What to produce → Using the listing below, copy exactly the lines from the one containing "some _ => .ok x" to the one containing "def State.answerRead (s", both lines included, and no others.

Segment Start: Data extract

-- ==== Sys2Proof/Machine/HostInterface.lean ====
section
/-! DEFINITION. The host interface: the register map (20_memory.md R62), access widths and alignment (R63), the effect of
host accesses (R66, R67), and the CMD write, which decodes and runs a command (10_state.md R25, 30_encoding.md R88). -/

namespace Sys2Proof.Machine

/-- Which word of a 64-bit register (20_memory.md R62). -/
inductive Half where
  | lo
  | hi
  deriving DecidableEq, Repr

/-- The 32-bit configuration registers (10_state.md R26). -/
inductive CfgField where
  | maxPacketSize | fragmentAbove | maxFragments | fragmentSize | ackBufferSize | sentBufferSize
  | receivedBufferSize | reassemblyBufferSize | packetHeaderSize | context | index
  deriving DecidableEq, Repr

/-- The NUM configuration registers (10_state.md R26). -/
inductive CfgNumField where
  | rttFactor | lossFactor | bandwidthFactor
  deriving DecidableEq, Repr

/-- The registers of the register map (20_memory.md R62). -/
inductive HostReg where
  | cmd | status | arg0 | arg1 | arg2
  | numin (h : Half)
  | res0 | res1 | res2 | res3
  | resn (h : Half)
  | sequence | ackCount
  | time (h : Half)
  | rtt (h : Half)
  | loss (h : Half)
  | sentKbps (h : Half)
  | recvKbps (h : Half)
  | ackedKbps (h : Half)
  | counter (id : CounterId) (h : Half)
  | cfg (f : CfgField)
  | cfgNum (f : CfgNumField) (h : Half)
  | evtKind | evtSeq | evtLen | evtContext | evtIndex | evtDone
  | ack (i : Nat)
  deriving DecidableEq, Repr

/-- The register map, 0x000 to 0x06C: commands, operands, results and endpoint state (20_memory.md R62). -/
def stateRegisters : List (Nat × HostReg) :=
  [ (0x000, .cmd), (0x004, .status), (0x008, .arg0), (0x00C, .arg1), (0x010, .arg2),
    (0x018, .numin .lo), (0x01C, .numin .hi),
    (0x020, .res0), (0x024, .res1), (0x028, .res2), (0x02C, .res3),
    (0x030, .resn .lo), (0x034, .resn .hi), (0x038, .sequence), (0x03C, .ackCount),
    (0x040, .time .lo), (0x044, .time .hi), (0x048, .rtt .lo), (0x04C, .rtt .hi),
    (0x050, .loss .lo), (0x054, .loss .hi), (0x058, .sentKbps .lo), (0x05C, .sentKbps .hi),
    (0x060, .recvKbps .lo), (0x064, .recvKbps .hi), (0x068, .ackedKbps .lo), (0x06C, .ackedKbps .hi) ]

/-- The register map, 0x080 to 0x0CC: the counters (20_memory.md R62). -/
def counterRegisters : List (Nat × HostReg) :=
  [ (0x080, .counter .packetsSent .lo), (0x084, .counter .packetsSent .hi),
    (0x088, .counter .packetsReceived .lo), (0x08C, .counter .packetsReceived .hi),
    (0x090, .counter .packetsAcked .lo), (0x094, .counter .packetsAcked .hi),
    (0x098, .counter .packetsStale .lo), (0x09C, .counter .packetsStale .hi),
    (0x0A0, .counter .packetsInvalid .lo), (0x0A4, .counter .packetsInvalid .hi),
    (0x0A8, .counter .packetsTooLargeToSend .lo), (0x0AC, .counter .packetsTooLargeToSend .hi),
    (0x0B0, .counter .packetsTooLargeToReceive .lo), (0x0B4, .counter .packetsTooLargeToReceive .hi),
    (0x0B8, .counter .fragmentsSent .lo), (0x0BC, .counter .fragmentsSent .hi),
    (0x0C0, .counter .fragmentsReceived .lo), (0x0C4, .counter .fragmentsReceived .hi),
    (0x0C8, .counter .fragmentsInvalid .lo), (0x0CC, .counter .fragmentsInvalid .hi) ]

/-- The register map, 0x100 to 0x194: configuration and events (20_memory.md R62). -/
def configRegisters : List (Nat × HostReg) :=
  [ (0x100, .cfg .maxPacketSize), (0x104, .cfg .fragmentAbove), (0x108, .cfg .maxFragments),
    (0x10C, .cfg .fragmentSize), (0x110, .cfg .ackBufferSize), (0x114, .cfg .sentBufferSize),
    (0x118, .cfg .receivedBufferSize), (0x11C, .cfg .reassemblyBufferSize), (0x120, .cfg .packetHeaderSize),
    (0x124, .cfg .context), (0x128, .cfg .index),
    (0x130, .cfgNum .rttFactor .lo), (0x134, .cfgNum .rttFactor .hi),
    (0x138, .cfgNum .lossFactor .lo), (0x13C, .cfgNum .lossFactor .hi),
    (0x140, .cfgNum .bandwidthFactor .lo), (0x144, .cfgNum .bandwidthFactor .hi),
    (0x180, .evtKind), (0x184, .evtSeq), (0x188, .evtLen), (0x18C, .evtContext), (0x190, .evtIndex), (0x194, .evtDone) ]

/-- The register map below 0x10000 (20_memory.md R62). -/
def registerMap : List (Nat × HostReg) := stateRegisters ++ (counterRegisters ++ configRegisters)

/-- First address of ACKS (20_memory.md R62). -/
def acksBase : Nat := 0x10000
/-- First address of IBUF (20_memory.md R62). -/
def ibufBase : Nat := 0x100000
/-- First address of OBUF (20_memory.md R62). -/
def obufBase : Nat := 0x200000
/-- First address of EBUF (20_memory.md R62). -/
def ebufBase : Nat := 0x300000

/-- The register at a 4-byte-aligned address of the register region; none is unmapped (20_memory.md R62). -/
def registerAt (p : Params) (a : Nat) : Option HostReg :=
  if acksBase ≤ a then
    (if (a - acksBase) / 4 < p.maxAcks then some (.ack ((a - acksBase) / 4)) else none)
  else registerMap.lookup a

/-- The byte buffers of the host address space (20_memory.md R60). -/
inductive HostBuffer where
  | ibuf
  | obuf
  | ebuf
  deriving DecidableEq, Repr

/-- The buffer and offset of a byte address; none is unmapped (20_memory.md R62). -/
def bufferAt (p : Params) (a : Nat) : Option (HostBuffer × Nat) :=
  if ibufBase ≤ a ∧ a < ibufBase + p.ibufBytes then some (.ibuf, a - ibufBase)
  else if obufBase ≤ a ∧ a < obufBase + p.obufBytes then some (.obuf, a - obufBase)
  else if ebufBase ≤ a ∧ a < ebufBase + p.ebufBytes then some (.ebuf, a - ebufBase)
  else none

/-- The contents of a buffer. -/
def State.hostBuffer (s : State) : HostBuffer → Memory
  | .ibuf => s.ibuf
  | .obuf => s.obuf
  | .ebuf => s.ebuf

/-- One word of a 64-bit register (20_memory.md R62). -/
def halfOf (v : BitVec 64) : Half → U32
  | .lo => v.extractLsb' 0 32
  | .hi => v.extractLsb' 32 32

/-- A 64-bit register with one word written (20_memory.md R62). -/
def withHalf (v : BitVec 64) (h : Half) (w : U32) : BitVec 64 :=
  match h with
  | .lo => v.extractLsb' 32 32 ++ w
  | .hi => w ++ v.extractLsb' 0 32

/-- A 32-bit configuration register read. -/
def CfgRegs.get (c : CfgRegs) : CfgField → U32
  | .maxPacketSize => c.maxPacketSize
  | .fragmentAbove => c.fragmentAbove
  | .maxFragments => c.maxFragments
  | .fragmentSize => c.fragmentSize
  | .ackBufferSize => c.ackBufferSize
  | .sentBufferSize => c.sentBufferSize
  | .receivedBufferSize => c.receivedBufferSize
  | .reassemblyBufferSize => c.reassemblyBufferSize
  | .packetHeaderSize => c.packetHeaderSize
  | .context => c.context
  | .index => c.index

/-- A 32-bit configuration register written. -/
def CfgRegs.put (c : CfgRegs) (f : CfgField) (v : U32) : CfgRegs :=
  match f with
  | .maxPacketSize => { c with maxPacketSize := v }
  | .fragmentAbove => { c with fragmentAbove := v }
  | .maxFragments => { c with maxFragments := v }
  | .fragmentSize => { c with fragmentSize := v }
  | .ackBufferSize => { c with ackBufferSize := v }
  | .sentBufferSize => { c with sentBufferSize := v }
  | .receivedBufferSize => { c with receivedBufferSize := v }
  | .reassemblyBufferSize => { c with reassemblyBufferSize := v }
  | .packetHeaderSize => { c with packetHeaderSize := v }
  | .context => { c with context := v }
  | .index => { c with index := v }

/-- A NUM configuration register read. -/
def CfgRegs.getNum (c : CfgRegs) : CfgNumField → NumWord
  | .rttFactor => c.rttFactor
  | .lossFactor => c.lossFactor
  | .bandwidthFactor => c.bandwidthFactor

/-- A NUM configuration register written. -/
def CfgRegs.putNum (c : CfgRegs) (f : CfgNumField) (v : NumWord) : CfgRegs :=
  match f with
  | .rttFactor => { c with rttFactor := v }
  | .lossFactor => { c with lossFactor := v }
  | .bandwidthFactor => { c with bandwidthFactor := v }

/-- A register read; none is a write-only register (20_memory.md R62, access column). -/
def State.readReg (s : State) : HostReg → Option U32
  | .cmd => none
  | .evtDone => none
  | .status => some s.statusWord
  | .arg0 => some s.arg0
  | .arg1 => some s.arg1
  | .arg2 => some s.arg2
  | .numin h => some (halfOf s.numin h)
  | .res0 => some s.res0
  | .res1 => some s.res1
  | .res2 => some s.res2
  | .res3 => some s.res3
  | .resn h => some (halfOf s.resn h)
  | .sequence => some (word s.sequence)
  | .ackCount => some s.ackCount
  | .time h => some (halfOf s.time h)
  | .rtt h => some (halfOf s.stats.rtt h)
  | .loss h => some (halfOf s.stats.loss h)
  | .sentKbps h => some (halfOf s.stats.sentKbps h)
  | .recvKbps h => some (halfOf s.stats.recvKbps h)
  | .ackedKbps h => some (halfOf s.stats.ackedKbps h)
  | .counter id h => some (halfOf (s.counters.get id) h)
  | .cfg f => some (s.cfg.get f)
  | .cfgNum f h => some (halfOf (s.cfg.getNum f) h)
  | .evtKind => some (eventKindWord s.evt.kind)
  | .evtSeq => some (word s.evt.seq)
  | .evtLen => some s.evt.len
  | .evtContext => some s.evt.context
  | .evtIndex => some s.evt.index
  | .ack i => some (word (s.ackEntry i))

/-- The configuration registers after a write: ignored while CONFIGURED = 1 (10_state.md R26). -/
def State.writeCfg (s : State) (c : CfgRegs) : State := if s.configured then s else { s with cfg := c }

/-- A CMD write may issue a command: DEPTH = 0, or IN_CALLBACK = 1 and DEPTH < MAX_NEST (10_state.md R25). -/
def State.mayIssue (s : State) : Bool :=
  decide (s.depth = 0) || (s.inCallback && decide (s.depth < s.params.maxNest))

/-- A command word takes effect: a legal one runs its command, any other ends with ILLEGAL and changes nothing else
(30_encoding.md R88). -/
def runWord (w : U32) (s : State) : Host.Outcome State Fault Refusal :=
  match decode w with
  | .ok i => exec i s
  | .error _ => .next (s.finish .illegal)

/-- A CMD write (10_state.md R25, 60_exceptions.md R226). -/
def issue (w : U32) (s : State) : Host.Outcome State Fault Refusal :=
  if s.mayIssue then runWord w s
  else if s.inCallback then .fault .nestingTooDeep
  else .fault .commandWhileRunning

/-- An EVT_DONE write (20_memory.md R66, 60_exceptions.md R226). -/
def writeEvtDone (v : U32) (s : State) : Host.Outcome State Fault Refusal :=
  if s.inCallback then resume v s else .fault .noPendingEvent

/-- A register write (20_memory.md R62, R67). -/
def writeReg (r : HostReg) (v : U32) (s : State) : Host.Outcome State Fault Refusal :=
  match r with
  | .cmd => issue v s
  | .evtDone => writeEvtDone v s
  | .arg0 => .next { s with arg0 := v }
  | .arg1 => .next { s with arg1 := v }
  | .arg2 => .next { s with arg2 := v }
  | .numin h => .next { s with numin := withHalf s.numin h v }
  | .cfg f => .next (s.writeCfg (s.cfg.put f v))
  | .cfgNum f h => .next (s.writeCfg (s.cfg.putNum f (withHalf (s.cfg.getNum f) h v)))
  | .status | .res0 | .res1 | .res2 | .res3 | .resn _ | .sequence | .ackCount | .time _ | .rtt _ | .loss _
  | .sentKbps _ | .recvKbps _ | .ackedKbps _ | .counter _ _ | .evtKind | .evtSeq | .evtLen | .evtContext
  | .evtIndex | .ack _ => .fault .readOnly

/-- The two registers whose write has a fault of its own while the block is inside a step (60_exceptions.md R226). -/
def isTrigger (r : HostReg) : Bool := r = .cmd || r = .evtDone

/-- The register a register-region access reaches, or its fault: aligned 32-bit accesses only (20_memory.md R63; the order
of the reasons is log 11). -/
def reachRegister (p : Params) (width a : Nat) : Except Fault HostReg :=
  if width ≠ 4 then .error .badWidth
  else if a % 4 ≠ 0 then .error .misaligned
  else
    match registerAt p a with
    | none => .error .unmapped
    | some r => .ok r

/-- The buffer and offset a buffer access reaches, or its fault: 8-bit at any address, aligned 32-bit; the last byte must
be mapped too (20_memory.md R63, log 12). -/
def reachBuffer (p : Params) (width a : Nat) : Except Fault (HostBuffer × Nat) :=
  if width ≠ 1 ∧ width ≠ 4 then .error .badWidth
  else if a % width ≠ 0 then .error .misaligned
  else
    match bufferAt p a, bufferAt p (a + width - 1) with
    | some x, some _ => .ok x
    | _, _ => .error .unmapped

/-- The register region (20_memory.md R63). -/
def inRegisterRegion (a : Nat) : Bool := a < 0x20000

/-- A read's value reaches the host; nothing else changes (20_memory.md R67, log 6). -/
def State.answerRead (s : State) (v : U32) : State := { s with readData := v }

/-- The value of a buffer read: one byte, or four bytes little-endian (20_memory.md R63, R72; log 20). -/
def bufferValue (m : Memory) (width off : Nat) : U32 :=
  if width = 4 then readWord m off else (readByte m off).setWidth 32

/-- The bytes a buffer write stores (20_memory.md R63, R72; log 20). -/
def bufferStore (m : Memory) (width off : Nat) (v : U32) : Memory :=
  if width = 4 then writeBytes m off (wordBytes v) else writeByte m off (v.extractLsb' 0 8)

/-- A host read (20_memory.md R63, R64, R67). Inside a step, where no run gets (log 19), it names that reason first: DESIGN
CHOICE (log 11). -/
def hostRead (width a : Nat) (s : State) : Host.Outcome State Fault Refusal :=
  if s.insideStep then .fault .insideStep
  else if inRegisterRegion a then
    match reachRegister s.params width a with
    | .error f => .fault f
    | .ok r =>
      match s.readReg r with
      | none => .fault .writeOnly
      | some v => .next (s.answerRead v)
  else
    match reachBuffer s.params width a with
    | .error f => .fault f
    | .ok (b, off) => .next (s.answerRead (bufferValue (s.hostBuffer b) width off))

/-- A host write (20_memory.md R63, R64, R67). Inside a step, where no run gets (log 19), every write but an aligned 32-bit
one of CMD or EVT_DONE names that reason first, whatever else is wrong with it: DESIGN CHOICE (log 11). -/
def hostWrite (width a : Nat) (v : U32) (s : State) : Host.Outcome State Fault Refusal :=
  if inRegisterRegion a then
    match reachRegister s.params width a with
    | .error f => if s.insideStep then .fault .insideStep else .fault f
    | .ok r => if s.insideStep && !isTrigger r then .fault .insideStep else writeReg r v s
  else if s.insideStep then .fault .insideStep
  else
    match reachBuffer s.params width a with
    | .error f => .fault f
    | .ok (.ibuf, off) => .next { s with ibuf := bufferStore s.ibuf width off v }
    | .ok (_, _) => .fault .readOnly

/-- One host access (20_memory.md R63, R67). -/
def hostAccess (x : HostAccess) (s : State) : Host.Outcome State Fault Refusal :=
  match x with
  | .read width a => hostRead width a.toNat s
  | .write width a v => hostWrite width a.toNat v s

/-- The next transition: the oldest queued host access is performed; with none queued the block holds all its state
(60_exceptions.md R236; log 4, log 5). -/
def runNext (s : State) : Host.Outcome State Fault Refusal :=
  match s.host with
  | [] => .next s
  | x :: rest => hostAccess x { s with host := rest }

end Sys2Proof.Machine
end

Segment End: Data extract

Expected output →
    | some x, some _ => .ok x
    | _, _ => .error .unmapped

/-- The register region (20_memory.md R63). -/
def inRegisterRegion (a : Nat) : Bool := a < 0x20000

/-- A read's value reaches the host; nothing else changes (20_memory.md R67, log 6). -/
def State.answerRead (s : State) (v : U32) : State := { s with readData := v }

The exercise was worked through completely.